■ **Data for this exercise**
-- ==== Sys2Proof/Laws/Memory.lean ====
section
/-! SUPPORT. Every operation over memory keeps the canonical form of the backed and the polder bytes, whether it ends well, raises a
fault or waits. -/

namespace Sys2Proof.Laws

open Sys2Proof.Machine

variable {α β : Type}

/-- The state that a meaning in progress has reached. -/
def reached (r : EStateM.Result Stop State α) : State :=
  match r with
  | .ok _ t => t
  | .error _ t => t

/-- From a state with canonical memory, the meaning reaches one. -/
def KeepAt (m : M α) (s : State) : Prop := s.memWf = true → (reached (m s)).memWf = true

/-- The meaning keeps the canonical form from every state. -/
abbrev Keeps (m : M α) : Prop := ∀ s, KeepAt m s

/-- A change of the state keeps the canonical form. -/
abbrev Safe (f : State → State) : Prop := ∀ s, s.memWf = true → (f s).memWf = true

theorem memWf_of {s t : State} (h : s.memWf = true) (hm : t.mem = s.mem) (hp : t.pol = s.pol) : t.memWf = true := by
  simpa [State.memWf, hm, hp] using h

theorem memWf_iff (s : State) : s.memWf = true ↔ Memory.wf s.mem = true ∧ Memory.wf s.pol = true := by
  simp only [State.memWf, Bool.and_eq_true]

theorem keeps_pure (x : α) : Keeps (pure x : M α) := fun _ h => h

theorem keeps_get : Keeps (get : M State) := fun _ h => h

theorem keeps_throw (e : Stop) : Keeps (throw e : M α) := fun _ h => h

theorem keeps_modify {f : State → State} (hf : Safe f) : Keeps (modify f : M Unit) := fun s h => hf s h

theorem keepAt_set {s t : State} (h : s.memWf = true → t.memWf = true) : KeepAt (set t : M Unit) s := h

theorem keepAt_bind {m : M α} {f : α → M β} {s : State} (hm : KeepAt m s) (hf : ∀ a t, m s = .ok a t → KeepAt (f a) t) :
    KeepAt (m >>= f) s := by
  intro h
  have h1 := hm h
  rw [m_bind]
  cases e : m s with
  | ok a t => rw [e] at h1; exact hf a t e h1
  | error x t => rw [e] at h1; exact h1

theorem keeps_bind {m : M α} {f : α → M β} (hm : Keeps m) (hf : ∀ a, Keeps (f a)) : Keeps (m >>= f) :=
  fun s => keepAt_bind (hm s) fun a t _ => hf a t

/-- Reading the state: the rest runs on that very state. -/
theorem keeps_get_bind {f : State → M β} (hf : ∀ s, KeepAt (f s) s) : Keeps (get >>= f) :=
  fun s => keepAt_bind (keeps_get s) fun a t e => by cases e; exact hf _

theorem keeps_map {m : M α} (g : α → β) (hm : Keeps m) : Keeps (g <$> m) := by
  intro s h
  have := hm s h
  rw [m_map]
  cases e : m s <;> rw [e] at this <;> exact this

theorem keeps_ite {c : Prop} [Decidable c] {m n : M α} (hm : Keeps m) (hn : Keeps n) : Keeps (if c then m else n) := by
  split <;> assumption

theorem keepAt_ite {c : Prop} [Decidable c] {m n : M α} {s : State} (hm : KeepAt m s) (hn : KeepAt n s) :
    KeepAt (if c then m else n) s := by
  split <;> assumption

theorem keeps_fail (f : FaultInfo) : Keeps (fail f : M α) := fun _ h => h

theorem keeps_stall (w : Wait) : Keeps (stall w : M α) := fun _ h => h

theorem keeps_failIf (b : Bool) (f : FaultInfo) : Keeps (failIf b f) := by
  intro s h; rw [m_failIf]; cases b <;> exact h

theorem keeps_takeFresh : Keeps takeFresh := fun _ h => h

theorem keeps_forM (l : List α) (f : α → M Unit) (hf : ∀ a, Keeps (f a)) : Keeps (l.forM f) := by
  induction l with
  | nil => exact keeps_pure ()
  | cons a l ih => exact keeps_bind (hf a) fun _ => ih

theorem keeps_mapM (l : List α) (f : α → M β) (hf : ∀ a, Keeps (f a)) : Keeps (l.mapM f) := by
  induction l with
  | nil => exact keeps_pure []
  | cons a l ih =>
    rw [List.mapM_cons]
    exact keeps_bind (hf a) fun b => keeps_bind ih fun bs => keeps_pure _

theorem keeps_foldlM (f : β → α → M β) (hf : ∀ b a, Keeps (f b a)) : ∀ (l : List α) (b : β), Keeps (l.foldlM f b) := by
  intro l
  induction l with
  | nil => intro b; exact keeps_pure b
  | cons a l ih =>
    intro b
    rw [List.foldlM_cons]
    exact keeps_bind (hf b a) fun c => ih c

theorem keeps_tryCatch {m : M α} {h : Stop → M α} (hm : Keeps m) (hh : ∀ e, Keeps (h e)) : Keeps (tryCatch m h) := by
  intro s hs
  have h1 := hm s hs
  simp only [tryCatch, tryCatchThe, MonadExceptOf.tryCatch, EStateM.tryCatch] at *
  cases e : m s with
  | ok a t => rw [e] at h1; exact h1
  | error x t => rw [e] at h1; exact hh x _ h1

theorem keeps_attempt {m : M Unit} (hm : Keeps m) : Keeps (attempt m) := by
  intro s hs
  have h1 := hm s hs
  unfold attempt
  split <;> rename_i e <;> first | exact hs | (rw [e] at h1; exact h1) | exact h1

/-- A splice of a canonical store, as the model writes it. -/
@[simp] theorem wf_splice {m : Sparse Byte} (lo n : Nat) (f : Nat → Byte) (h : Memory.wf m = true) :
    Memory.wf (m.splice 0 lo n f) = true := splice_wf 0 lo n f h

@[simp] theorem wf_setBytes {m : Sparse Byte} (k : Nat) (bs : List Byte) (h : Memory.wf m = true) :
    Memory.wf (m.setBytes k bs) = true := splice_wf 0 _ _ _ h

theorem wf_foldl {γ : Type} (f : Sparse Byte → γ → Sparse Byte) (hf : ∀ m x, Memory.wf m = true → Memory.wf (f m x) = true) :
    ∀ (l : List γ) (m : Sparse Byte), Memory.wf m = true → Memory.wf (l.foldl f m) = true := by
  intro l
  induction l with
  | nil => intro m h; exact h
  | cons a l ih => intro m h; exact ih _ (hf m a h)

/-- Two runs of a canonical store with the keys between them left out. -/
theorem wf_cut {m : Sparse Byte} (lo hi : Nat) (h : Memory.wf m = true) (hl : lo ≤ hi) :
    Memory.wf (m.below lo ++ m.above hi) = true := by
  refine wfFrom_append 0 (b := lo) (wfFrom_filter 0 _ h) ?_ (fun e he => mem_below he) (by omega)
  exact wfFrom_raise 0 (wfFrom_filter 0 _ h) fun e he => by have := mem_above he; omega

/-- A run of one canonical store moved into another. -/
theorem wf_moved {m p : Sparse Byte} (k pg n : Nat) (hm : Memory.wf m = true) (hp : Memory.wf p = true) :
    Memory.wf (m.below k ++ ((((p.above pg).below (pg + n)).map fun b => (k + (b.1 - pg), b.2)) ++ m.above (k + n))) = true := by
  have hq : Sparse.wfFrom 0 pg ((p.above pg).below (pg + n)) = true :=
    wfFrom_raise 0 (wfFrom_filter 0 _ (wfFrom_filter 0 _ hp)) fun e he => by
      simp [Sparse.below, Sparse.above] at he; omega
  have hmap : ∀ (q : Sparse Byte) (a : Nat), pg ≤ a → Sparse.wfFrom 0 a q = true →
      Sparse.wfFrom 0 (k + (a - pg)) (q.map fun b => (k + (b.1 - pg), b.2)) = true := by
    intro q
    induction q with
    | nil => intro a _ _; rfl
    | cons e q ih =>
      intro a ha h
      simp [Sparse.wfFrom] at h ⊢
      refine ⟨⟨by omega, h.1.2⟩, ?_⟩
      have := ih (e.1 + 1) (by omega) h.2
      have he : k + (e.1 + 1 - pg) = k + (e.1 - pg) + 1 := by omega
      rwa [he] at this
  refine wfFrom_append 0 (b := k) (wfFrom_filter 0 _ hm) ?_ (fun e he => mem_below he) (by omega)
  refine wfFrom_append 0 (b := k + n) (by simpa using hmap _ pg (by omega) hq) ?_ ?_ (by omega)
  · exact wfFrom_raise 0 (wfFrom_filter 0 _ hm) fun e he => mem_above he
  · intro e he
    simp only [List.mem_map, Sparse.below, Sparse.above, List.mem_filter, decide_eq_true_eq] at he
    obtain ⟨b, hb, rfl⟩ := he
    simp only; omega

■ **What to do**
From the first line of the records through the line with "h => hf s h", retype everything word for word, including both ends.

■ **Exercise output**
-- ==== Sys2Proof/Laws/Memory.lean ====
section
/-! SUPPORT. Every operation over memory keeps the canonical form of the backed and the polder bytes, whether it ends well, raises a
fault or waits. -/

namespace Sys2Proof.Laws

open Sys2Proof.Machine

variable {α β : Type}

/-- The state that a meaning in progress has reached. -/
def reached (r : EStateM.Result Stop State α) : State :=
  match r with
  | .ok _ t => t
  | .error _ t => t

/-- From a state with canonical memory, the meaning reaches one. -/
def KeepAt (m : M α) (s : State) : Prop := s.memWf = true → (reached (m s)).memWf = true

/-- The meaning keeps the canonical form from every state. -/
abbrev Keeps (m : M α) : Prop := ∀ s, KeepAt m s

/-- A change of the state keeps the canonical form. -/
abbrev Safe (f : State → State) : Prop := ∀ s, s.memWf = true → (f s).memWf = true

theorem memWf_of {s t : State} (h : s.memWf = true) (hm : t.mem = s.mem) (hp : t.pol = s.pol) : t.memWf = true := by
  simpa [State.memWf, hm, hp] using h

theorem memWf_iff (s : State) : s.memWf = true ↔ Memory.wf s.mem = true ∧ Memory.wf s.pol = true := by
  simp only [State.memWf, Bool.and_eq_true]

theorem keeps_pure (x : α) : Keeps (pure x : M α) := fun _ h => h

theorem keeps_get : Keeps (get : M State) := fun _ h => h

theorem keeps_throw (e : Stop) : Keeps (throw e : M α) := fun _ h => h

theorem keeps_modify {f : State → State} (hf : Safe f) : Keeps (modify f : M Unit) := fun s h => hf s h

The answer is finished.